3. a kind of isolated polynucleotides, which is characterized in that the polynucleotides are sequence selected from the group below：

(A) nucleotide sequence of polypeptide as claimed in claim 1 or 2 is encoded；

(B) coding such as SEQ ID NO.:4 or SEQ ID NO.:The nucleotide sequence of polypeptide or its derived peptides shown in 21；

(C) such as SEQ ID NO.:3 or SEQ ID NO.:Nucleotide sequence shown in 22；

(D) with SEQ ID NO.:3 or SEQ ID NO.:Homology >=90% of sequence shown in 22 is (preferably >=91%, 92%, 93%, 94%, 95%, 96%, 97%, 98% or nucleotide sequence 99%)；

(E) in SEQ ID NO.:3 or SEQ ID NO.:5 ' the ends and/or 3 ' ends of nucleotide sequence shown in 22 truncate or addition 1- 60 (preferably 1-30, more preferably 1-10) nucleotide are formed by nucleotide sequence；

(F) nucleotide sequence complementary with (A)-(E) any nucleotide sequence.

4. a kind of carrier, which is characterized in that the carrier contains polynucleotides as claimed in claim 3.

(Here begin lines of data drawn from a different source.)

/-- High-level communication (R136-R145, R444). -/
structure Hlc where
  /-- 07 R444: HLC_STATUS [2:0]. -/
  status : Nat := 0
  /-- 06 HLC_STATUS: HLC_STATUS [5:4]: 1 -2, 2 -20. -/
  proto : Nat := 0
  /-- 06 HLC_OFFER: port HLC_OFFER. -/
  offer : BitVec 3 := 0
  /-- 07 R137: the offer in force. -/
  offerInForce : BitVec 3 := 0
  /-- 07 R137: the SLAC exchange runs. -/
  slac : Bool := false
  /-- 07 R137: a SLAC match was accepted in this plug-in. -/
  matched : Bool := false
  /-- 07 R137: network membership key of the latest match. -/
  nmk : BitVec 128 := 0
  /-- 07 R444: TLS runs on the connection. -/
  tls : Bool := false
  /-- 16 R348: its cipher suite. -/
  suite : Nat := 0
  /-- 07 R118: it is TLS 1.3, else TLS 1.2. -/
  tls13 : Bool := false
  /-- 07 R137: the attenuations reported to the vehicle, dB. -/
  atten : List Nat := []
  /-- 07 R139: requests in the session. -/
  seq : Nat := 0
  /-- 07 R139: ring index of the next record. -/
  ring : Nat := 0
  /-- 07 R139: the unanswered request. -/
  pend : Option HlcReq := none
  /-- 07 R141: record offsets firmware answered at DEADLINE. -/
  late : List Nat := []
  /-- 16 R347: slot of the TLS session in AES0. -/
  tlsSlot : Option Nat := none
  /-- 07 R140: the last response sent to the vehicle. -/
  lastReply : Option HlcReply := none
  /-- 07 R140: the session identifier. -/
  session : Nat := 0
  /-- 07 R140: what firmware filled into the last response that a strand chose. -/
  lastFill : Option HlcFill := none
  /-- 07 R142: a certificate request waits for the host. -/
  certPend : Bool := false
  /-- 12 R259: EVMaxCurrent of the last ChargeParameterDiscovery. -/
  evMax : Nat := 0
  deriving DecidableEq, Repr

/-- Contactors and outputs (R146-R170). -/
structure Sw where
  /-- 08 R151: K1 commanded closed. -/
  k1 : Bool := false
  /-- 08 R151: K2 commanded closed. -/
  k2 : Bool := false
  /-- 08 R148: MIR1 reading: some true reads open. -/
  mir1 : Option Bool := none
  /-- 08 R148: MIR2 reading. -/
  mir2 : Option Bool := none
  /-- 08 R148: VLA, VLB, VLC live. -/
  vl : BitVec 3 := 0
  /-- 08 R148: supply-side phases live. -/
  supply : BitVec 3 := 0
  /-- 10 R199: latest fast phase currents, 0.1 A. -/
  phaseI : Vector Nat 3 := #v[0, 0, 0]
  /-- 08 R151-R153: step of the close or opening under way. -/
  stage : Stage := .opened
  /-- 08 R150: duty contactor of the present cycle is K2. -/
  duty2 : Bool := false
  /-- 08 R152: disconnect under way. -/
  disc : Option DiscKind := none
  /-- 08 R160: disconnect that runs once the close completes. -/
  discAfter : Option DiscKind := none
  /-- 08 R159: the open state has been reported. -/
  reported : Bool := true
  /-- 08 R150: CONT_STATE [9]. -/
  refused : Bool := false
  /-- 08 R158: K1 weld held. -/
  weld1 : Bool := false
  /-- 08 R158: K2 weld held. -/
  weld2 : Bool := false
  /-- 09 R186: why the CONTACTOR trip is held. -/
  tripWhy : Option ConTrip := none
  /-- 08 R156: backup SRAM: the pair is closed, no opening recorded. -/
  bsClosed : Bool := false
  /-- 08 R156: backup SRAM: the current, 0.1 A. -/
  bsCurrent : Nat := 0
  /-- 08 R156: backup SRAM: NEXT_DUTY. -/
  bsDuty : Bool := false
  /-- 08 R155: wear record: NEXT_DUTY is K2. -/
  wearDuty : Bool := false
  /-- 08 R156: wear record: break count of K1. -/
  wear1 : Nat := 0
  /-- 08 R156: wear record: break count of K2. -/
  wear2 : Nat := 0
  /-- 08 R154: wear record: last opening delays of K1, 0.1 ms, newest first. -/
  dly1 : List Nat := []
  /-- 08 R154: wear record: as dly1 for K2. -/
  dly2 : List Nat := []
  /-- 08 R167: wear record: clamp energy of cells A, mJ. -/
  cellA : Vector Nat 12 := Vector.replicate 12 0
  /-- 08 R167: wear record: clamp energy of cells B, mJ. -/
  cellB : Vector Nat 12 := Vector.replicate 12 0
  /-- 08 R168: wear record: outputs running on cell B. -/
  onB : BitVec 12 := 0
  /-- 08 R162: the twelve outputs. -/
  outs : Vector OutCh 12 := Vector.replicate 12 {}
  /-- 08 R167: MODEL FIELD: index of the next clamp event, whose measured energy is free. -/
  clampCtr : Nat := 0
  deriving DecidableEq, Repr

/-- The safety supervisor (R171-R193). -/
structure Sup where
  /-- 09 R176: self-tests due; the first one waits or runs. -/
  tests : List SelfTest := []
  /-- 09 R178: the repeat of a failed test is due; true when that test was due at an A-to-B change. -/
  repeatDue : Option Bool := none
  /-- 09 R174: ms since the first of the consecutive updates at or above DC_TH. -/
  cntDc1 : Option Nat := none
  /-- 09 R174: ms since the first of those at or above 10 x DC_TH. -/
  cntDc2 : Option Nat := none
  /-- 09 R174: ms since the first of those at or above AC_TH. -/
  cntAc : Option Nat := none
  /-- 09 R174: EV_RCM_WARN raised for the present crossing. -/
  warned : Bool := false
  /-- 09 R178: the fluxgate chain has been healthy for 10 s. -/
  chainOk : Bool := true
  /-- 09 R186: the 3 s of -12 V after a trip run. -/
  trip3s : Bool := false
  /-- 07 R130: violation that the PILOT trip is held for, 0 a state change. -/
  pilotWhy : Nat := 0
  /-- 09 R184: the overcurrent grace time runs. -/
  graceOn : Bool := false
  /-- 09 R184: EV_OC_WARN raised in this grace time. -/
  graceWarned : Bool := false
  /-- 09 R184: allocated current whose threshold is in force during it. -/
  graceA : Nat := 0
  /-- 09 R191: causes whose trip gets no further automatic attempt. -/
  reclOff : BitVec 16 := 0
  /-- 09 R180: EV_TEMP raised and not yet back below WARN - HYST. -/
  tempWarned : Vector Bool 2 := #v[false, false]
  /-- 09 R180 (SAFE_TEMP): TEMP1, TEMP2, 0.1 C. -/
  temps : Vector Int 2 := #v[250, 250]
  /-- 09 R189: welds kept in the configuration partition. -/
  savedWeld : BitVec 2 := 0
  /-- 09 R189: FB_MISMATCH kept in the configuration partition. -/
  savedMismatch : Bool := false
  /-- 10 R202: window W in 100 us, from Metrology. -/
  window : Nat := 200
  deriving DecidableEq, Repr

/-- The Capstan: strands, scheduler, galley pool and calls (R37-R117). -/
structure Cap where
  /-- 03 R37: the 320 strands. -/
  strands : Vector Strand 320 := Vector.replicate 320 Strand.reset
  /-- 03 R42: the strand that holds the engine. -/
  running : Option (Fin 320) := none
  /-- 03 R47: the strand a class-0 cut-in interrupted. -/
  interrupted : Option (Fin 320) := none
  /-- 03 R48: READY class-0 strands in the order woken. -/
  q0 : List (Fin 320) := []
  /-- 03 R46: READY class-1 strands in queue order. -/
  q1 : List (Fin 320) := []
  /-- 03 R46: READY class-2 strands in queue order. -/
  q2 : List (Fin 320) := []
  /-- 03 R46: READY class-3 strands in queue order. -/
  q3 : List (Fin 320) := []
  /-- 03 R46: class 1 to 3 being served in the scheduler cycle. -/
  cycClass : Nat := 1
  /-- 03 R46: turns that class still has in this scheduler cycle. -/
  cycLeft : Nat := 8
  /-- 03 CAP_CTRL: class weights in force in this scheduler cycle. -/
  cycW : Vector Nat 3 := #v[8, 4, 1]
  /-- 05 R96: strands STALLED on galley entries, longest first. -/
  stalled : List (Fin 320) := []
  /-- 04 R84, R85: service calls in firmware, oldest first. -/
  calls : List Call := []
  /-- 04 R84: MODEL FIELD: number of the next call. -/
  nextCall : Nat := 0
  /-- 03 R37, 02 R32: program store, sparse by word address, unlisted 0. -/
  prog : NMap Word := []
  /-- 04 R78, 19 R413: extent of the loaded forme in words. -/
  formeWords : Nat := 0
  /-- 03 R38, 02 R32: case memory, sparse, unlisted 0. -/
  caseMem : NMap Byte := []
  /-- 18 R383: shared window, sparse, unlisted 0. -/
  shared : NMap Byte := []
  /-- 19 R413: a verified forme waits to be loaded. -/
  formePending : Bool := false
  deriving DecidableEq, Repr

/-- Key tree, slots and presence (R340-R356). -/
structure Key where
  /-- 16 R340, R341: knot table but for the root, sparse, unlisted free. -/
  knots : NMap Knot := Knot.subtrees
  /-- 16 R352: secrets of imported knots, by knot. -/
  secrets : NMap (BitVec 256) := []
  /-- 16 R345, 01 R15: slots that failed a verify and are retired. -/
  retired : BitVec 64 := 0
  /-- 16 R345: the slot pool. -/
  slots : Vector Slot 64 := Vector.replicate 64 {}
  /-- 16 R345: slots held by strands, oldest first. -/
  holds : List KeyHold := []
  /-- 16 R340: the root knot is derived (boot step 13). -/
  derived : Bool := false
  /-- 16 R350, 01 R19: host cut that waits for the end of a service pause. -/
  cutLater : Option Nat := none
  /-- 16 R354: SEAL_JMP reads fitted. -/
  jumper : Bool := false
  deriving DecidableEq, Repr

/-- Card reader and directory (R303-R324). -/
structure Rd where
  /-- 06 RD_POLL: RD_POLL. -/
  poll : Bool := false
  /-- 14 R306: cards of the presentation in the order found. -/
  cards : List Card := []
  /-- 14 R308: the presentation overflowed. -/
  tooMany : Bool := false
  /-- 14 R305: STR_USEC time at which the field was last turned off. -/
  offAt : Option Nat := none
  /-- 14 R309: MODEL FIELD: number of the presentation. -/
  pres : Nat := 0
  /-- 14 R314: directory entries by slot, sparse. -/
  dir : NMap DirEntry := []
  /-- 14 R321: DIR_SEQ. -/
  seq : Nat := 0
  /-- 14 R322: full series under way. -/
  series : Option DirSeries := none
  /-- 14 R323: hub: operations waiting to be published, oldest first. -/
  ops : List DirOp := []
  /-- 14 R323: hub: STR_USEC time of the first of them. -/
  opsSince : Nat := 0
  /-- 19 R419: a DIR_CMD operation that waits for firmware. -/
  cmdLater : Option DirCommand := none
  /-- 19 R419: the application of the staged delta waits. -/
  deltaLater : Bool := false
  deriving DecidableEq, Repr

/-- The field tag (R325-R339). -/
structure Tag where
  /-- 15 R327: NDEF copies, commissioning copies, host file and reserved bytes of the tag memory, sparse, unlisted 0. -/
  mem : NMap Byte := []
  /-- 15 R329: a field transaction runs. -/
  inTx : Bool := false
  /-- 15 R329: NDEF application selected. -/
  appSel : Bool := false
  /-- 15 R329: selected file. -/
  file : Option TagFile := none
  /-- 15 R329: Ch and Ct of the last KNOCK. -/
  knock : Option (BitVec 128 × BitVec 128) := none
  /-- 15 R329: transaction authenticated. -/
  auth : Bool := false
  /-- 15 R338: transaction wrote tag memory. -/
  wrote : Bool := false
  /-- 15 R329: bytes of the active NDEF copy read from 0 on without a gap. -/
  readTo : Nat := 0
  /-- 15 R329: the last command of the transaction was a COMMIT that succeeded. -/
  committed : Bool := false
  /-- 15 R334: quiet hold. -/
  quiet : Bool := false
  /-- 15 R334: seconds left of it. -/
  quietLeft : Nat := 0
  /-- 15 R327: active NDEF copy. -/
  active : Nat := 0
  /-- 15 R327: active commissioning copy. -/
  commAct : Nat := 0
  /-- 15 R333: COMM_PENDING. -/
  commPend : Bool := false
  /-- 15 R330: SEQ of each receipt of the active copy, newest first, and whether a completed transaction has read it. -/
  receipts : List (Nat × Bool) := []
  /-- 15 TAG_RCPT_SEQ: SESSION SEQ of the newest receipt. -/
  rcptSeq : Nat := 0
  /-- 15 TAG_STATE: field transactions. -/
  count : Nat := 0
  /-- 15 R333: WRMODE in force since the transaction began. -/
  wrMode : Nat := 2
  /-- 15 R339: TAG_VIOLk. -/
  viol : Vector Nat 4 := #v[0, 0, 0, 0]
  /-- 15 R327: EN in the control block. -/
  cbEn : Bool := true
  /-- 15 R327: QUIET_T in the control block. -/
  cbQuiet : Nat := 5
  /-- 15 R327: WRMODE in the control block. -/
  cbMode : Nat := 2
  /-- 15 R327: VMIN in the control block. -/
  cbVmin : Nat := 24
  /-- 15 R329: the last response APDU. -/
  resp : List (BitVec 8) := []
  deriving DecidableEq, Repr

/-- Metrology (R194-R216). -/
structure Met where
  /-- 02 R33: metering is frozen by a power fail. -/
  frozen : Bool := false
  /-- 10 R197: chain serving VA, VB, VC, VN, IA, IB, IC, IN. -/
  map : Vector Nat 8 := #v[0, 1, 2, 3, 4, 5, 6, 7]
  /-- 10 R197: free chain, or 15. -/
  free : Nat := 8
  /-- 10 R207: retired chains. -/
  retired : BitVec 9 := 0
  /-- 10 R197: MODEL FIELD: the map at the start of the block under way. -/
  blkMap : Vector Nat 8 := #v[0, 1, 2, 3, 4, 5, 6, 7]
  /-- 10 R206: rotation step or check under way. -/
  rot : RotPhase := .idle
  /-- 10 R206: input the next step takes. -/
  nextInput : Nat := 0
  /-- 10 R209: inputs lost to hard failures. -/
  lost : BitVec 8 := 0
  /-- 06 MET_BLOCK_E: energies of the latest block. -/
  blockE : Vector Nat 3 := #v[0, 0, 0]
  /-- 10 R201: remainders below one mWh or mvarh, in the units of `netActive`. -/
  rem : Vector Nat 3 := #v[0, 0, 0]
  /-- 10 R216: MET_TOTk. -/
  tot : Vector Nat 3 := #v[0, 0, 0]
  /-- 10 MET_TOTk_HI: latched high words. -/
  totLatch : Vector Nat 3 := #v[0, 0, 0]
  /-- 10 R202: the reference phase. -/
  refPhase : Option Nat := none
  /-- 10 R202: its last 11 rising crossings, newest first. -/
  refCross : List Nat := []
  /-- 10 R203: frequency has left the band and not returned. -/
  freqOut : Bool := false
  /-- 10 R210: first overload of the session logged. -/
  overLogged : Bool := false
  /-- 10 R209: the block under way holds estimated samples. -/
  estBlock : Bool := false
  /-- 10 R209: every block is ESTIMATED until the next reset. -/
  estAlways : Bool := false
  /-- 10 R200, 11 R229: ledger time has jumped: the block under way ends PARTIAL. -/
  cutBlock : Bool := false
  /-- 10 R213: calibration in force, sparse by item. -/
  cal : NMap Word := [(68, 2000000)]
  /-- 10 R214: staged calibration values. -/
  staged : NMap Word := []
  /-- 10 R200: blocks ended since PD3 came up. -/
  blocks : Nat := 0
  /-- 10 MET_CAL_STAT: commits since manufacture. -/
  calCount : Nat := 0
  /-- 10 MET_CAL_MEAS: pad rms of each input over the latest block. -/
  padRms : Vector Nat 8 := #v[0, 0, 0, 0, 0, 0, 0, 0]
  /-- 10 MET_CAL_ANG: angle of IA, IB, IC behind its voltage. -/
  padAng : Vector Int 3 := #v[0, 0, 0]
  deriving DecidableEq, Repr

5. the purposes of isolated polypeptide as claimed in claim 1 or 2, which is characterized in that it be used to be catalyzed following reaction, or by with The following catalyst formulations reacted are catalyzed in preparation：

(i) glycosyl from glycosyl donor is transferred on the position the C-3 hydroxyl of tetracyclic triterpenoid.

6. purposes as claimed in claim 5, which is characterized in that the isolated polypeptide is for being catalyzed following reactions or being used for Preparation is catalyzed the catalyst formulations of following reactions：

Wherein, R1 is H or OH；R2 is H or OH；R3 is H or glycosyl；R4 is glycosyl.

7. a kind of external glycosylation process, which is characterized in that including step：

In the presence of glycosyl transferase, the glycosyl of glycosyl donor is transferred on the position the C-3 hydroxyl of tetracyclic triterpenoid；From And form glycosylated tetracyclic triterpenoid；

Wherein, the glycosyl transferase is polypeptide of any of claims 1 or 2 or its derived peptides.

8. the method for claim 7, which is characterized in that the derived peptides are selected from：

By SEQ ID NO.:4 or SEQ ID NO.:The polypeptide of amino acid sequence shown in 21 passes through one or several amino acid residues Replace, miss or add and form or add formed after signal peptide sequence and spreading out with glycosyl transferase activity Raw polypeptide；Or

Amino acid sequence and SEQ ID NO.:4 or SEQ ID NO.:21 amino acid sequences homology >=85% (preferably >= 91%, 92%, 93%, 94%, 95%, 96%, 97%, 98%, 99%), and the derivative with glycosyl transferase activity 90%, Polypeptide；

Wherein, the glycosyl transferase activity refers to the position C-3 that the glycosyl of glycosyl donor can be transferred to tetracyclic triterpenoid Activity on hydroxyl.

9. a kind of method for carrying out glycosyl catalysis reaction, which is characterized in that including step：In polypeptide of any of claims 1 or 2 Or under the conditions of its derived peptides is existing, glycosyl catalysis reaction is carried out.

10. method as claimed in claim 9, which is characterized in that the substrate of the glycosyl catalysis reaction is formula (I) compound, And the product is formula (II) compound.

11. a kind of genetically engineered host cell, which is characterized in that the host cell contains as claimed in claim 4 Polynucleotides as claimed in claim 3 are integrated in carrier or its genome.

12. the purposes of host cell described in claim 11, which is characterized in that be used to prepare enzymatic reagent, or production sugar Based transferase as activated cell or generates glycosylated tetracyclic triterpenoid.

13. a kind of method for generating genetically modified plants, which is characterized in that including step：By hereditary work described in claim 11 The host cell of journey is regenerated as plant, and the genetically engineered host cell is plant cell.